| EXERCISE |
How many lines in the records below contain the word "address"? State that number and nothing more.

| MATERIAL FOR THIS TASK |
-- ==== Sys2Proof/Machine/EngineIssue.lean ====
section
/-! DEFINITION. Issuing an engine operation (R219 to R222, R226 to R240): the parameter word, the issue checks, the
footprints of R285 and R286, the operation table, the iron, and CANCEL, OPQ and OPWAIT. -/

namespace Sys2Proof.Machine

/-! ### The parameter word -/

/-- A bit field of the parameter word. -/
def pField (p : BitVec 64) (lo n : Nat) : Nat := p.toNat / 2 ^ lo % 2 ^ n

def pPost (p : BitVec 64) : Bool := p.getLsbD 5
def pPort (p : BitVec 64) : Nat := pField p 0 5

/-- The bits of P that a form reserves (R220 to R238). -/
def reservedBits (f : OpForm) : BitVec 64 :=
  match f with
  | .wload => 0xF000F000000000C0
  | .mma | .accz | .accrd | .accld => 0x80000000000000C0
  | .copy => 0xC0
  | .gather | .scat => 0xFFFFFFC00000E0C0
  | .quant => 0xFFFFFFFFFF0000C0
  | .coll => 0xFFFF00000000C0C0

/-- Fields of the parameter words. -/
def wloadKoff (p : BitVec 64) : Nat := pField p 28 16
def wloadRow (p : BitVec 64) : Nat := pField p 8 20
def wloadGen (p : BitVec 64) : Nat := pField p 48 12
def rowsOf (p : BitVec 64) : Nat := pField p 8 10
def accBaseOf (p : BitVec 64) : Nat := pField p 18 9
def firstRow (p : BitVec 64) : Nat := pField p 27 20
def colOff (p : BitVec 64) : Nat := pField p 47 16
def copyNx (p : BitVec 64) : Nat := pField p 8 4
def copyList (p : BitVec 64) : Nat := pField p 12 52
def gatherLen (p : BitVec 64) : Nat := pField p 16 22
def gatherRec (p : BitVec 64) : Nat := pField p 8 5
def collGroup (p : BitVec 64) : Nat := pField p 32 16
def collRoot (p : BitVec 64) : Nat := pField p 16 16
def collRop (p : BitVec 64) : Nat := pField p 11 3
def collKind (p : BitVec 64) : Nat := pField p 8 3

/-- ACCT of F[1:0] (R229). -/
def flagType (flags : Nat) : Nat := match flags % 4 with | 0 => tyF32 | 1 => tyF64 | _ => tyI32

/-- The accumulator type of a Press form's rows. -/
def opAccType (form : OpForm) (flags : Nat) (da : Rec) : Nat :=
  match form with
  | .mma => accType (recFormat da)
  | _ => flagType flags

/-- A record's element count. -/
def recCount (r : Rec) : Nat := recExt0 r * recExt1 r * recExt2 r

/-- Whether a form has a source, a destination, and rows of the accumulator. -/
def readsDa (f : OpForm) : Bool := f != .accz && f != .accrd
def writesDw (f : OpForm) : Bool := f == .accrd || f == .copy || f == .gather || f == .scat || f == .quant || f == .coll
def usesRows (f : OpForm) : Bool := f == .mma || f == .accz || f == .accrd || f == .accld

/-- The engine of a form: 0 Press, 1 Mangle, 2 collective (R222). -/
def engineOf (f : OpForm) : Nat :=
  match f with
  | .wload | .mma | .accz | .accrd | .accld => 0
  | .copy | .gather | .scat | .quant => 1
  | .coll => 2

/-- The slots of an engine (R222). -/
def engineSlots (e : Nat) : Nat × Nat := match e with | 0 => (0, 8) | 1 => (8, 24) | _ => (24, 28)

/-! ### Issue checks (R221) -/

/-- Reserved values of P. -/
def paramReserved (f : OpForm) (flags : Nat) (p : BitVec 64) : Bool :=
  p &&& reservedBits f != 0 ||
    (match f with
     | .mma | .accrd | .accld => rowsOf p == 0 || 512 < rowsOf p
     | .accz => rowsOf p == 0 || 512 < rowsOf p || colOff p != 0 || firstRow p != 0
     | .copy => 8 ≤ copyNx p || (copyNx p == 0 && copyList p != 0)
     | .gather | .scat => gatherLen p == 0
     | .quant =>
       if flags % 2 = 0 then pField p 8 16 != 0 else pField p 16 8 < pField p 8 8 || 254 < pField p 16 8
     | .coll =>
       3 ≤ collRop p || 5 ≤ collKind p || (collKind p != 1 && collKind p != 2 && collRoot p != 0)
     | .wload => false)

/-- PORT of a posting form is beyond PORTS or a counting port. -/
def portBad (b : Block) (p : BitVec 64) : Bool := pPost p && (b.hdr.ports ≤ pPort p || (b.counting (pPort p)).isSome)

/-- Whether an address or stride is a multiple of a record's element size; BX formats are exempt (R221). -/
def strideOk (r : Rec) (z : Int) : Bool := isBx (recFormat r) || z % (tySize (recFormat r) : Int) == 0

/-- A record that an engine accepts: aligned in SPACE 0 or 1, of no BX FORMAT and no shadow tags in SPACE 2 (R221, R301),
and within R36. -/
def engineRecordOk (r : Rec) : Bool :=
  (recCheck r).isNone &&
    (if recSpace r = 2 then !isBx (recFormat r) && recTagMode r != 1
     else strideOk r (recBase r) && strideOk r (recStride1 r) && strideOk r (recStride2 r))

/-- Whether a form accepts its records' formats and spaces (R227 to R238). -/
def formatsOk (f : OpForm) (flags : Nat) (da dw irec : Rec) : Bool :=
  let a := recFormat da
  let w := recFormat dw
  match f with
  | .wload | .mma => pressFormat a
  | .accz => true
  | .accrd => !isBx w
  | .accld => if flagType flags = tyI32 then [tyI8, tyI16, tyI32].contains a else isFloat a
  | .copy => converts a w
  | .quant => isFloat a && isBx w
  | .gather | .scat =>
    !isBx a && !isBx w && converts a w && (recFormat irec == tyI32 || recFormat irec == tyU32) && recSpace irec != 2
  | .coll => recSpace da != 2 && recSpace dw != 2 && a == w && (a ≤ 3 || isFloat a)

/-- Whether counts and offsets are as the form requires. `ranks` is the size of a registered group, `root` whether this
block is its root. -/
def countsOk (f : OpForm) (p : BitVec 64) (da dw : Rec) (ranks : Option Nat) (root : Bool) : Bool :=
  match f with
  | .wload => !isBx (recFormat da) || wloadKoff p % 32 == 0
  | .mma | .accld => !isBx (recFormat da) || colOff p % 32 == 0
  | .copy | .quant =>
    !(isBx (recFormat dw) && !isBx (recFormat da)) || (recCount da % 32 == 0 && recExt0 dw % 32 == 0)
  | .coll =>
    let n := recCount da
    let m := recCount dw
    match collKind p with
    | 0 | 2 => n ≤ m
    | 1 => !root || n ≤ m
    | 3 => (match ranks with | some k => k * n ≤ m | none => true)
    | _ => (match ranks with | some k => n % k == 0 && n / k ≤ m | none => true)
  | _ => true

/-- Whether the accumulator rows lie within ACCROWS (R229). -/
def rowsFit (b : Block) (t : Nat) (p : BitVec 64) : Bool :=
  if t = tyF64 then accBaseOf p % 2 == 0 && accBaseOf p + 2 * rowsOf p ≤ b.hdr.accRows
  else accBaseOf p + rowsOf p ≤ b.hdr.accRows

/-- The group of a COLL as the block's context has registered it, and the block's rank in it (R238). The entries of this
device's blocks name its own endpoint. -/
def collGroupOf (s : State) (b : Block) (gid : Nat) : Option (CollGroup × Option Nat) :=
  (contextOf s b.asid).bind fun k =>
    (k.collGroups.find? fun g => g.gid == gid).map fun g =>
      (g, g.ranks.findIdx? fun e => e.1 == Config.endpoint && e.2.1 == b.launch && e.2.2 == b.lin)

/-- The checks of R221 but for COPY's extension list. Of several that fail at once, the order is 0x01,
0x05, 0x08 (DESIGN CHOICE, log entry 127: R221 gives none). -/
def issueCheck (s : State) (b : Block) (f : OpForm) (flags : Nat) (p : BitVec 64) (da dw irec : Rec) : Option Nat :=
  let g := if f = .coll then collGroupOf s b (collGroup p) else none
  let ranks := g.map fun x => x.1.ranks.length
  let root := (g.bind (·.2)) == some (collRoot p)
  if paramReserved f flags p || portBad b p then some 0x01
  else if !formatsOk f flags da dw irec || (usesRows f && !rowsFit b (opAccType f flags da) p) ||
      (readsDa f && !engineRecordOk da) || (writesDw f && !engineRecordOk dw) ||
      ((f == .gather || f == .scat) && !engineRecordOk irec) || !countsOk f p da dw ranks root ||
      (f == .accrd && isBx (recFormat dw)) then some 0x05
  else if writesDw f && recRo dw then some 0x08
  else none

/-! ### COPY's extension list (R234) -/

/-- One entry of the list, or none when its reserved field is set. -/
def xdimOf (v : BitVec 128) : Option XDim :=
  if v.extractLsb' 112 16 ≠ 0 then none
  else some ⟨(v.extractLsb' 0 32).toNat, (v.extractLsb' 32 40).toInt, (v.extractLsb' 72 40).toInt⟩

/-- What the read of the list gives. -/
inductive ListRead where
  | ok (s : State) (l : List XDim)
  | bad (code : Nat) (info : BitVec 64) (walk : Bool)
  /-- poison in an entry, whose record the log takes -/
  | poison (s : State) (info : BitVec 64)

/-- The list read as plain loads by the issuing wave: `n` entries from a virtual address. -/
def readList (s : State) (c : Ctx) (da dw : Rec) (va : Nat) : Nat → ListRead
  | 0 => .ok s []
  | n + 1 =>
    match translateBytes s c.core c.blk.asid accRead 0 va 16 with
    | (_, .error (code, a)) => .bad code (BitVec.ofNat 64 a) true
    | (s, .ok l) =>
      let x : Store := .phys (some (c.core, c.ref.block))
      if x.poisoned s l then .poison (poisonEvent s c.core c.blk.asid ((l.find? (x.badByte s)).getD 0)) (BitVec.ofNat 64 va)
      else
        match xdimOf (BitVec.ofNat 128 (x.nat s l)) with
        | none => .bad 0x01 (BitVec.ofNat 64 va) false
        | some d =>
          if (recSpace da != 2 && !strideOk da d.sStride) || (recSpace dw != 2 && !strideOk dw d.dStride) then
            .bad 0x05 0 false
          else
            match readList (x.touch s l) c da dw (va + 16) n with
            | .ok s r => .ok s (d :: r)
            | e => e

/-! ### Footprints (R285, R286) -/

/-- lo and hi of a record's data, over its dimensions above 0 as extent and stride. -/
def hullRange (r : Rec) (dims : List (Nat × Int)) : Int × Int :=
  let row : Int := ((recExt0 r * elemBits (recFormat r) + 7) / 8 : Nat)
  dims.foldl (fun (x : Int × Int) e =>
    let z := ((e.1 : Int) - 1) * e.2
    (x.1 + min 0 z, x.2 + max 0 z)) ((recBase r : Int), (recBase r : Int) + row)

/-- Ceiling division. -/
def ceilDiv (a : Int) (b : Nat) : Int := -((-a) / (b : Int))

/-- A scratchpad hull in physical granules, empty hulls left out (R285). -/
def scratchHull (b : Block) (r : Rec) (xs : List (Nat × Int)) (tags : Bool) : Option (Nat × Nat) :=
  let dims := [(recExt1 r, recStride1 r), (recExt2 r, recStride2 r)] ++ xs
  if recExt0 r = 0 ∨ dims.any fun e => e.1 == 0 then none
  else
    let (lo, hi) := hullRange r dims
    let base : Int := recBase r
    let t := recFormat r
    let size : Nat := elemBits t / 8
    let more : List (Int × Int) :=
      (if isBx t then
        let d : Int := (32 * elemBits t / 8 : Nat)
        [(base + recAux r + 2 * ((lo - base) / d), base + recAux r + 2 * ceilDiv (hi - base) d.toNat)] else []) ++
      (if tags then
        let n := if isBx t then 1 else size
        let el (z : Int) : Int := if isBx t then z * 8 / (elemBits t : Int) else z / (n : Int)
        [(base + recAux r + el (lo - base), base + recAux r + (if isBx t then ceilDiv ((hi - base) * 8) (elemBits t)
          else ceilDiv (hi - base) n))] else [])
    let lo := more.foldl (fun m e => min m e.1) lo
    let hi := more.foldl (fun m e => max m e.2) hi
    let lo := max lo 0
    let hi := min hi b.hdr.scratch
    if hi ≤ lo then none
    else some ((b.pbase + lo.toNat) / 32, (b.pbase + hi.toNat + 31) / 32)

| ANSWER BOX |
2